EXERCISE DETAILS | Output all of the entries below precisely as written.

------------------------------------------------

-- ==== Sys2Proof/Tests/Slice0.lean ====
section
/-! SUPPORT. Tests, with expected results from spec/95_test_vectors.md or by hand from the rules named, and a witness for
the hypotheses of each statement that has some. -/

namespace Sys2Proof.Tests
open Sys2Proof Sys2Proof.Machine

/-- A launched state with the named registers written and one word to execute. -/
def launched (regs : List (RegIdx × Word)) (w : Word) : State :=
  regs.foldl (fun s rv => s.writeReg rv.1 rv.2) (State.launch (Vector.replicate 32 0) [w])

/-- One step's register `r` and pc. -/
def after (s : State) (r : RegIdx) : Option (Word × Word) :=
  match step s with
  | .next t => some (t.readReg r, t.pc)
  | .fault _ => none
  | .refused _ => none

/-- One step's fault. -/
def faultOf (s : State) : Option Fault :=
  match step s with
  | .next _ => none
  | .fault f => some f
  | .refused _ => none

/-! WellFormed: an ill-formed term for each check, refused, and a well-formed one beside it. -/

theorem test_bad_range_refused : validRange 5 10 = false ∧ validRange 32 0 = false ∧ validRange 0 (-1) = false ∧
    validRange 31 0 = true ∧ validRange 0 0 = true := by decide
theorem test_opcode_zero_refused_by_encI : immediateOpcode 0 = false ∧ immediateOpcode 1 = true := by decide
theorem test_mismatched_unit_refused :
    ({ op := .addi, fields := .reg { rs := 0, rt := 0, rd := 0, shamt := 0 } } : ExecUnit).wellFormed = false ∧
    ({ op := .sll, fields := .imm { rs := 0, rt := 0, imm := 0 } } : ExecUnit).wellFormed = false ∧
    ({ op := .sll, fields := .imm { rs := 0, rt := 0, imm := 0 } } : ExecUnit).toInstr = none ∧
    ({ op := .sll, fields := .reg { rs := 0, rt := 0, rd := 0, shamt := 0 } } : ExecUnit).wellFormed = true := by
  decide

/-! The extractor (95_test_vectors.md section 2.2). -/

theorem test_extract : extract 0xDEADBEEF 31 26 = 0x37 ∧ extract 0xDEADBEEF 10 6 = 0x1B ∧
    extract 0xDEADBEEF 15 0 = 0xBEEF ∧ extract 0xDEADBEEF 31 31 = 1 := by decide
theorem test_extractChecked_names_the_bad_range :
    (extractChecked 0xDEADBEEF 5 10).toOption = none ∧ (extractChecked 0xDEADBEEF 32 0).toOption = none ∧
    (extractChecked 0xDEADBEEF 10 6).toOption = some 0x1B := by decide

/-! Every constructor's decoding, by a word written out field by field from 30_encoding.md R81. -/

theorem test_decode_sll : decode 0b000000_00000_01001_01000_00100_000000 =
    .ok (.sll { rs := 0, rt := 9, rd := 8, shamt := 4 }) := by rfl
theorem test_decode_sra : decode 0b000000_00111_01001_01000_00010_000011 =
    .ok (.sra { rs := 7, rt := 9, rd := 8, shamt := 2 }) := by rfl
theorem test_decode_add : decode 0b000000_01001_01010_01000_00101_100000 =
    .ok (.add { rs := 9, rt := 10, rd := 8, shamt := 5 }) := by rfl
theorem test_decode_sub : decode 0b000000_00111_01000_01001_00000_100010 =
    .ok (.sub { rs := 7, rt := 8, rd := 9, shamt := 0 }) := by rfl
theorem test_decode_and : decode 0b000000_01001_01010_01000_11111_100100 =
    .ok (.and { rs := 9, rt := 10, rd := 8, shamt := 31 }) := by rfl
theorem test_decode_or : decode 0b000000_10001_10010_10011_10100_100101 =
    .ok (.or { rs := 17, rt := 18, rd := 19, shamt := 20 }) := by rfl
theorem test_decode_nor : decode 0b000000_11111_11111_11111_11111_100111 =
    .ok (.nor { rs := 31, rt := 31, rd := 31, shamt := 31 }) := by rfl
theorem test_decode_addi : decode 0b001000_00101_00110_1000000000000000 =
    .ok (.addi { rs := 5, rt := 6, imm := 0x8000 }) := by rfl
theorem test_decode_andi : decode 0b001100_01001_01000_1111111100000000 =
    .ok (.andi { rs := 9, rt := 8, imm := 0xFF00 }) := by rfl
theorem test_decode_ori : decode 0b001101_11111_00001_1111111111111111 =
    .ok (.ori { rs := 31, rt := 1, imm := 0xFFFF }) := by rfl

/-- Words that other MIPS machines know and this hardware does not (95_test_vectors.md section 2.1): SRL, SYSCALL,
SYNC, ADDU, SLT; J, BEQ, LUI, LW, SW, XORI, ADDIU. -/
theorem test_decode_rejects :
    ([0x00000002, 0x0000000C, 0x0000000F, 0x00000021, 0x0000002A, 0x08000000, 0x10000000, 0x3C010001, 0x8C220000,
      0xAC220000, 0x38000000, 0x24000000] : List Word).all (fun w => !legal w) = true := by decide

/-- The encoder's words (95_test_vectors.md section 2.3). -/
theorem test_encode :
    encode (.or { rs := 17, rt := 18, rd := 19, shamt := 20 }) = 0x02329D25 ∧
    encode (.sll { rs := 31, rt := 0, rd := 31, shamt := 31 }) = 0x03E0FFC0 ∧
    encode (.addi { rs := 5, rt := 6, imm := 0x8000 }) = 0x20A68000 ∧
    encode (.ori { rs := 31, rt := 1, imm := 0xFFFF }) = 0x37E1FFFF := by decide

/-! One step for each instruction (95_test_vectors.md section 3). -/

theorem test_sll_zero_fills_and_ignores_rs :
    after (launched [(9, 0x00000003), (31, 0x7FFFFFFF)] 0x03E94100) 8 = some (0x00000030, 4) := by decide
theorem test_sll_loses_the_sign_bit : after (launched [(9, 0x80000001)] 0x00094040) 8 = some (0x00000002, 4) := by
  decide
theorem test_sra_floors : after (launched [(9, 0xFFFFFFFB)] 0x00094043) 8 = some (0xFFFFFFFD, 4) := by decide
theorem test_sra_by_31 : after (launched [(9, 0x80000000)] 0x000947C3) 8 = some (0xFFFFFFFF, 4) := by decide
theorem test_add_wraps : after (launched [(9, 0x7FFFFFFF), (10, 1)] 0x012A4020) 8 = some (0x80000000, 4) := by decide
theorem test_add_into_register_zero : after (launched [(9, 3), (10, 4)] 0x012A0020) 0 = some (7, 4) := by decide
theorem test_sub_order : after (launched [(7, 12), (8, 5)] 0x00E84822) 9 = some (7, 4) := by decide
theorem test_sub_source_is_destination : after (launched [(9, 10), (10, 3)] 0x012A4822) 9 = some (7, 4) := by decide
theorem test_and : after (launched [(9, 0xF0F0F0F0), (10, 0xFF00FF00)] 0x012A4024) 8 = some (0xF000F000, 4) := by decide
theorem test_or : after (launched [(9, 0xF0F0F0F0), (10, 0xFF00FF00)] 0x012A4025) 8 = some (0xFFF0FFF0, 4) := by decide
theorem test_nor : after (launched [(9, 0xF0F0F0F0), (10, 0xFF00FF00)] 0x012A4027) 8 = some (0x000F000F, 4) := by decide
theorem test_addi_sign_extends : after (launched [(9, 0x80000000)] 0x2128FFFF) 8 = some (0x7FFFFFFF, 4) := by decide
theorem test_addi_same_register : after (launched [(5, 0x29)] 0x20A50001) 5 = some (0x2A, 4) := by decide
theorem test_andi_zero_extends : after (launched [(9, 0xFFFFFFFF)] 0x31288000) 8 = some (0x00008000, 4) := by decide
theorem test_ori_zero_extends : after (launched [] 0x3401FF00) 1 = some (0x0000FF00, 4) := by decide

------------------------------------------------

RESULT OF THE EXERCISE |
-- ==== Sys2Proof/Tests/Slice0.lean ====
section
/-! SUPPORT. Tests, with expected results from spec/95_test_vectors.md or by hand from the rules named, and a witness for
the hypotheses of each statement that has some. -/

namespace Sys2Proof.Tests
open Sys2Proof Sys2Proof.Machine

/-- A launched state with the named registers written and one word to execute. -/
def launched (regs : List (RegIdx × Word)) (w : Word) : State :=
  regs.foldl (fun s rv => s.writeReg rv.1 rv.2) (State.launch (Vector.replicate 32 0) [w])

/-- One step's register `r` and pc. -/
def after (s : State) (r : RegIdx) : Option (Word × Word) :=
  match step s with
  | .next t => some (t.readReg r, t.pc)
  | .fault _ => none
  | .refused _ => none

/-- One step's fault. -/
def faultOf (s : State) : Option Fault :=
  match step s with
  | .next _ => none
  | .fault f => some f
  | .refused _ => none

/-! WellFormed: an ill-formed term for each check, refused, and a well-formed one beside it. -/

theorem test_bad_range_refused : validRange 5 10 = false ∧ validRange 32 0 = false ∧ validRange 0 (-1) = false ∧
    validRange 31 0 = true ∧ validRange 0 0 = true := by decide
theorem test_opcode_zero_refused_by_encI : immediateOpcode 0 = false ∧ immediateOpcode 1 = true := by decide
theorem test_mismatched_unit_refused :
    ({ op := .addi, fields := .reg { rs := 0, rt := 0, rd := 0, shamt := 0 } } : ExecUnit).wellFormed = false ∧
    ({ op := .sll, fields := .imm { rs := 0, rt := 0, imm := 0 } } : ExecUnit).wellFormed = false ∧
    ({ op := .sll, fields := .imm { rs := 0, rt := 0, imm := 0 } } : ExecUnit).toInstr = none ∧
    ({ op := .sll, fields := .reg { rs := 0, rt := 0, rd := 0, shamt := 0 } } : ExecUnit).wellFormed = true := by
  decide

/-! The extractor (95_test_vectors.md section 2.2). -/

theorem test_extract : extract 0xDEADBEEF 31 26 = 0x37 ∧ extract 0xDEADBEEF 10 6 = 0x1B ∧
    extract 0xDEADBEEF 15 0 = 0xBEEF ∧ extract 0xDEADBEEF 31 31 = 1 := by decide
theorem test_extractChecked_names_the_bad_range :
    (extractChecked 0xDEADBEEF 5 10).toOption = none ∧ (extractChecked 0xDEADBEEF 32 0).toOption = none ∧
    (extractChecked 0xDEADBEEF 10 6).toOption = some 0x1B := by decide

/-! Every constructor's decoding, by a word written out field by field from 30_encoding.md R81. -/

theorem test_decode_sll : decode 0b000000_00000_01001_01000_00100_000000 =
    .ok (.sll { rs := 0, rt := 9, rd := 8, shamt := 4 }) := by rfl
theorem test_decode_sra : decode 0b000000_00111_01001_01000_00010_000011 =
    .ok (.sra { rs := 7, rt := 9, rd := 8, shamt := 2 }) := by rfl
theorem test_decode_add : decode 0b000000_01001_01010_01000_00101_100000 =
    .ok (.add { rs := 9, rt := 10, rd := 8, shamt := 5 }) := by rfl
theorem test_decode_sub : decode 0b000000_00111_01000_01001_00000_100010 =
    .ok (.sub { rs := 7, rt := 8, rd := 9, shamt := 0 }) := by rfl
theorem test_decode_and : decode 0b000000_01001_01010_01000_11111_100100 =
    .ok (.and { rs := 9, rt := 10, rd := 8, shamt := 31 }) := by rfl
theorem test_decode_or : decode 0b000000_10001_10010_10011_10100_100101 =
    .ok (.or { rs := 17, rt := 18, rd := 19, shamt := 20 }) := by rfl
theorem test_decode_nor : decode 0b000000_11111_11111_11111_11111_100111 =
    .ok (.nor { rs := 31, rt := 31, rd := 31, shamt := 31 }) := by rfl
theorem test_decode_addi : decode 0b001000_00101_00110_1000000000000000 =
    .ok (.addi { rs := 5, rt := 6, imm := 0x8000 }) := by rfl
theorem test_decode_andi : decode 0b001100_01001_01000_1111111100000000 =
    .ok (.andi { rs := 9, rt := 8, imm := 0xFF00 }) := by rfl
theorem test_decode_ori : decode 0b001101_11111_00001_1111111111111111 =
    .ok (.ori { rs := 31, rt := 1, imm := 0xFFFF }) := by rfl

/-- Words that other MIPS machines know and this hardware does not (95_test_vectors.md section 2.1): SRL, SYSCALL,
SYNC, ADDU, SLT; J, BEQ, LUI, LW, SW, XORI, ADDIU. -/
theorem test_decode_rejects :
    ([0x00000002, 0x0000000C, 0x0000000F, 0x00000021, 0x0000002A, 0x08000000, 0x10000000, 0x3C010001, 0x8C220000,
      0xAC220000, 0x38000000, 0x24000000] : List Word).all (fun w => !legal w) = true := by decide

/-- The encoder's words (95_test_vectors.md section 2.3). -/
theorem test_encode :
    encode (.or { rs := 17, rt := 18, rd := 19, shamt := 20 }) = 0x02329D25 ∧
    encode (.sll { rs := 31, rt := 0, rd := 31, shamt := 31 }) = 0x03E0FFC0 ∧
    encode (.addi { rs := 5, rt := 6, imm := 0x8000 }) = 0x20A68000 ∧
    encode (.ori { rs := 31, rt := 1, imm := 0xFFFF }) = 0x37E1FFFF := by decide

/-! One step for each instruction (95_test_vectors.md section 3). -/

theorem test_sll_zero_fills_and_ignores_rs :
    after (launched [(9, 0x00000003), (31, 0x7FFFFFFF)] 0x03E94100) 8 = some (0x00000030, 4) := by decide
theorem test_sll_loses_the_sign_bit : after (launched [(9, 0x80000001)] 0x00094040) 8 = some (0x00000002, 4) := by
  decide
theorem test_sra_floors : after (launched [(9, 0xFFFFFFFB)] 0x00094043) 8 = some (0xFFFFFFFD, 4) := by decide
theorem test_sra_by_31 : after (launched [(9, 0x80000000)] 0x000947C3) 8 = some (0xFFFFFFFF, 4) := by decide
theorem test_add_wraps : after (launched [(9, 0x7FFFFFFF), (10, 1)] 0x012A4020) 8 = some (0x80000000, 4) := by decide
theorem test_add_into_register_zero : after (launched [(9, 3), (10, 4)] 0x012A0020) 0 = some (7, 4) := by decide
theorem test_sub_order : after (launched [(7, 12), (8, 5)] 0x00E84822) 9 = some (7, 4) := by decide
theorem test_sub_source_is_destination : after (launched [(9, 10), (10, 3)] 0x012A4822) 9 = some (7, 4) := by decide
theorem test_and : after (launched [(9, 0xF0F0F0F0), (10, 0xFF00FF00)] 0x012A4024) 8 = some (0xF000F000, 4) := by decide
theorem test_or : after (launched [(9, 0xF0F0F0F0), (10, 0xFF00FF00)] 0x012A4025) 8 = some (0xFFF0FFF0, 4) := by decide
theorem test_nor : after (launched [(9, 0xF0F0F0F0), (10, 0xFF00FF00)] 0x012A4027) 8 = some (0x000F000F, 4) := by decide
theorem test_addi_sign_extends : after (launched [(9, 0x80000000)] 0x2128FFFF) 8 = some (0x7FFFFFFF, 4) := by decide
theorem test_addi_same_register : after (launched [(5, 0x29)] 0x20A50001) 5 = some (0x2A, 4) := by decide
theorem test_andi_zero_extends : after (launched [(9, 0xFFFFFFFF)] 0x31288000) 8 = some (0x00008000, 4) := by decide
theorem test_ori_zero_extends : after (launched [] 0x3401FF00) 1 = some (0x0000FF00, 4) := by decide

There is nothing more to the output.